Monday, October 24, 2016

The Peregrine in Two Positions, 1766

The Peregrine (later renamed The Royal Caroline) in Two Positions off the Coast, John Cleveley the Elder, 1766, The Berger Collection.

The Peregrine was a doomed ship when Edward Knowles took command. Launched in 1700, the Peregrine was renamed the Caroline when she was converted from a twenty gun sixth rate galley to a royal yacht in 1716. She later became the Royal Caroline before being refitted into a sixth rate once again, and restored to her original name.

In her sixty first year of service, she was placed under the command of the seventeen year old Captain Edward Knowles. A remarkably young lieutenant in the Royal Navy, he could credit his quick rise through the ranks at least in part to his father, Sir Charles Knowles.

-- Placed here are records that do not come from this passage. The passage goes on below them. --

-- ==== Sys2Proof/Machine/Remote.lean ====
section
/-!
DEFINITION. The fabric endpoint as destination (R62, R229, R398, R400, R402, R461, R462): the event
REMOTE_REQUEST_RECEIVE.
-/
namespace Sys2Proof

/-- The pages that a remote request touches. -/
def RemoteReq.pages (r : RemoteReq) : List Nat :=
  (r.reads.flatMap (fun (x : Nat × Nat) => Machine.pagesOfRange x.1 x.2) ++ r.writes.map (fun (w : Nat × Byte × Byte) => w.1 / 2 ^ 16) ++
    r.terms.map fun (t : Nat × List Byte) => t.1 / 2 ^ 16).eraseDups

/-- What a remote request needs of a page (Table 16.3). -/
def RemoteReq.need (r : RemoteReq) : Machine.Need := if r.kind = 0 then .read else .write

/-- The bytes that a remote read asks for, by address. -/
def RemoteReq.readAddrs (r : RemoteReq) : List Nat :=
  r.reads.flatMap fun (x : Nat × Nat) => (List.range x.2).map fun i => x.1 + i

/-- The bytes that a remote request changes. -/
def RemoteReq.writeAddrs (r : RemoteReq) : List Nat :=
  r.writes.map (fun (w : Nat × Byte × Byte) => w.1) ++ r.terms.flatMap fun (t : Nat × List Byte) => (List.range t.2.length).map fun i => t.1 + i

end Sys2Proof

namespace Sys2Proof.Machine
open Sys2Proof

/-- Every stream of a request answered: one acknowledgement, fanned out to every contributor (R402). -/
def State.answerStreams (s : State) (r : RemoteReq) (data : List Byte) (error addr : Nat) : State :=
  r.streams.foldl (fun s x => s.send x.dev (.answer { stream := x, data := data, error := error, addr := addr })) s

/-- A request that is over: nothing waits for it any more. -/
def State.endRemote (s : State) (pkt : Nat) : State :=
  { s.dropPacket pkt with
    gathered := s.gathered.filter fun g => g.1 != pkt
    waiters := s.waiters.filter fun w => w.loader != Loader.remote pkt }

/-- A request that has been performed and is answered: its numbers enter the windows of their streams, with its answer, which a
duplicate gets again (R398). (DEDUCED: log 64) -/
def State.closeRemote (s : State) (pkt : Nat) (r : RemoteReq) (data : List Byte) (error addr : Nat) : State :=
  (r.streams.foldl (fun s x => s.markSeen x error addr data) (s.endRemote pkt)).answerStreams r data error addr

/-- A request refused whole, so that nothing of it is performed: its numbers stay out of the windows. -/
def State.turnAway (s : State) (pkt : Nat) (r : RemoteReq) (error addr : Nat) : State :=
  (s.endRemote pkt).answerStreams r [] error addr

/-- A duplicate of a request that has been performed is acknowledged again, as it was, and not performed (R398). What was merged
with it cannot be told apart from it any more, and so is refused with RTRANS. (DESIGN CHOICE: log 161) -/
def State.answerAgain (s : State) (pkt : Nat) (r : RemoteReq) : State :=
  r.streams.foldl (fun s x =>
    let given := s.answerGiven x
    s.send x.dev (.answer (if s.seen x then { stream := x, data := given.data, error := given.error, addr := given.addr }
      else { stream := x, data := [], error := 1, addr := 0 }))) (s.endRemote pkt)

/-- A request refused by translation or permission, and so not performed: RTRANS, a violation record, and under FREEZE the
stream frozen (R461, R462, Table 16.7). (DEDUCED: log 64) -/
def State.refuseRemote (s : State) (pkt src : Nat) (r : RemoteReq) (reason va : Nat) : State :=
  let va := firstOn (if r.kind = 0 then r.readAddrs else r.writeAddrs) va
  let s := ((s.endRemote pkt).answerStreams r [] 1 va).postViolation 5 0 r.vf reason va src
  if s.freezes r.vf reason then s.onVf r.vf fun v => { v with streams := v.streams ++ [src] } else s

/-- The ember cells that a list of addresses lies in: address and physical address. -/
def State.cellsMet (s : State) (p : Path) (vf : Nat) (as : List Nat) : List (Nat × Nat) :=
  ((as.map cellOf).eraseDups).filterMap fun va =>
    match s.xlate p vf va .read with
    | .ok pa true => some (va, pa)
    | _ => none

/-- A kindle-allowed read meets a cell that it has not met yet (R307). -/
def State.gatherCell (s : State) (pkt vf : Nat) (c : Nat × Nat) : State :=
  if s.gathered.any (fun g => g.1 == pkt && g.2.1 == c.1) ||
      s.waiters.any (fun w => w.loader == Loader.remote pkt && w.cell == c.2) || s.isHeld c.2 16 then s
  else
    match s.loadCell (.remote pkt) [] none vf c.2 c.1 with
    | .value bs => { s with gathered := s.gathered ++ [(pkt, c.1, some bs)] }
    | .waits s => s
    | .refused => s
    | .fails _ s => { s with gathered := s.gathered ++ [(pkt, c.1, none)] }

/-- A byte that a remote read returns: of a gathered cell, or of memory. -/
def State.remoteByte (s : State) (pkt vf a : Nat) : Byte :=
  match s.gathered.find? fun g => g.1 == pkt && g.2.1 == cellOf a with
  | some (_, _, some bs) => bs.getD (a - cellOf a) 0
  | _ =>
    match s.xlate (ioPath vf) vf a .read with
    | .ok pa _ => s.byte pa
    | _ => 0

/-- Does a hold of an envelope cover one of the addresses? -/
def State.anyHeld (s : State) (p : Path) (vf : Nat) (as : List Nat) : Bool :=
  as.any fun a =>
    match s.xlate p vf a .read with
    | .ok pa _ => s.isHeld pa 1
    | _ => false

/-- A remote read, once every cell that it covers holds a value. -/
def State.remoteRead (s : State) (pkt : Nat) (r : RemoteReq) : State :=
  let p := ioPath r.vf
  let as := r.readAddrs
  let cells := s.cellsMet p r.vf as
  match if r.kindle then none else s.emberMet p r.vf as with
  | some a => s.turnAway pkt r 3 a
  | none =>
    let s := if r.kindle then cells.foldl (fun s c => s.gatherCell pkt r.vf c) s else s
    let got := fun (ok : Bool) (c : Nat × Nat) => s.gathered.any fun g => g.1 == pkt && g.2.1 == c.1 && g.2.2.isSome == ok
    match cells.find? (got false) with
    | some c => s.turnAway pkt r 3 c.1
    | none =>
      if r.kindle && !cells.all (got true) then s
      else if let some a := s.badMet p r.vf as then s.turnAway pkt r 2 a
      else (s.visitAddrs p r.vf as 0).closeRemote pkt r (as.map (s.remoteByte pkt r.vf)) 0 0

/-- A remote write or reduction performed at the home agents (R62, R402). -/
def State.remoteWrite (s : State) (pkt : Nat) (r : RemoteReq) : State :=
  let p := ioPath r.vf
  let w := (r.terms.headD (0, [])).2.length
  let (t, bad) :=
    if r.kind = 1 then s.masterWrites p r.vf r.kindle r.writes
    else s.masterReduce p r.vf r.kindle r.redop w ((exactTerms r).map fun (t : Nat × List Byte × Exact) =>
      (t.1, natOfBytes t.2.1, t.2.2))
  let t := t.visitAddrs p r.vf r.writeAddrs 0
  match bad with
  | some x =>
    if !r.kindle && x.cause = .perm then s.turnAway pkt r 3 (x.info.toNat % 2 ^ 52)
    else t.closeRemote pkt r [] (if x.cause = .ecc then 2 else 3) (x.info.toNat % 2 ^ 52)
  | none => t.closeRemote pkt r [] 0 0

/-- REMOTE_REQUEST_RECEIVE: a duplicate is acknowledged again (R398); a frozen stream, and one that translation refuses,
is answered with RTRANS, as is one that would be parked while its VF resets (R464; DESIGN CHOICE: log 163); a page fault or a hold
keeps the request; otherwise it is performed and answered. -/
def execRemoteRequestReceive (pkt : Nat) (s : State) : Host.Outcome State Fault Refusal :=
  match s.packet pkt with
  | some { src, dst, msg := .remote r, .. } =>
    if dst ≠ s.fabxy then .next s
    else if r.streams.any s.seen then .next (s.answerAgain pkt r)
    else if (s.vf r.vf).streams.contains src then .next ((s.endRemote pkt).answerStreams r [] 1 0)
    else if (s.ioMissing r.vf r.pages).isSome then
      .next (if (s.vf r.vf).state = .resetting then s.turnAway pkt r 1 0 else s)
    else
      match s.ioViolation r.vf r.need r.pages with
      | some (reason, va) => .next (s.refuseRemote pkt src r reason va)
      | none =>
        if s.anyHeld (ioPath r.vf) r.vf (if r.kind = 0 then r.readAddrs else r.writeAddrs) then .next s
        else .next (if r.kind = 0 then s.remoteRead pkt r else s.remoteWrite pkt r)
  | _ => .next s

end Sys2Proof.Machine
end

A distinguished naval officer, Sir Charles has recently been promoted to full Admiral.

Edward was entrusted with carrying vital dispatches for Augustus Keppel at Belle Île and the naval squadron at Lisbon, informing the commanders that war had been declared with the Spanish late in the Seven Years War. It was late in the year, and after arriving at Belle Île Knowles was warned by Keppel not to put to sea with his aged and small vessel and an impending storm. Ignoring the advice, Knowles and the Peregrine were lost at sea with no survivors.

Edward Knowles, Francis Cotes, c.1762, Wikimedia Commons.

Sir Charles felt the loss of his eldest son keenly, and commissioned Francis Cotes to make a posthumous portrait of Edward based on a silhouette in Sir Charles' possession.

Edward Knowles' image was preserved by Cotes, and in 1766, John Celveley the Elder chose to preserve the Peregrine and her crew. In this painting, Cotes portrays the Peregrine in two positions, and in two times. On the left, she flies the colors of a warship, and on the right, the colors of a royal yacht.

Cleveley began his life as a joiner working the dockyards. While a marine artist like many others who focused primarily on the ships he was painting, Cleveley usually populates his scenes with people. Perhaps this was a bottom up view of his time, and a recognition that ships and officers alone do not make the navy. A ship is useless without her men. While Edward was remembered by his wealthy family who could afford a portrait, the legacy of Peregrine's crew were enshrined by Cleveley's depiction of their vessel.

In both views, the crew are largely depicted aboard her in cocked hats with red and blue jackets.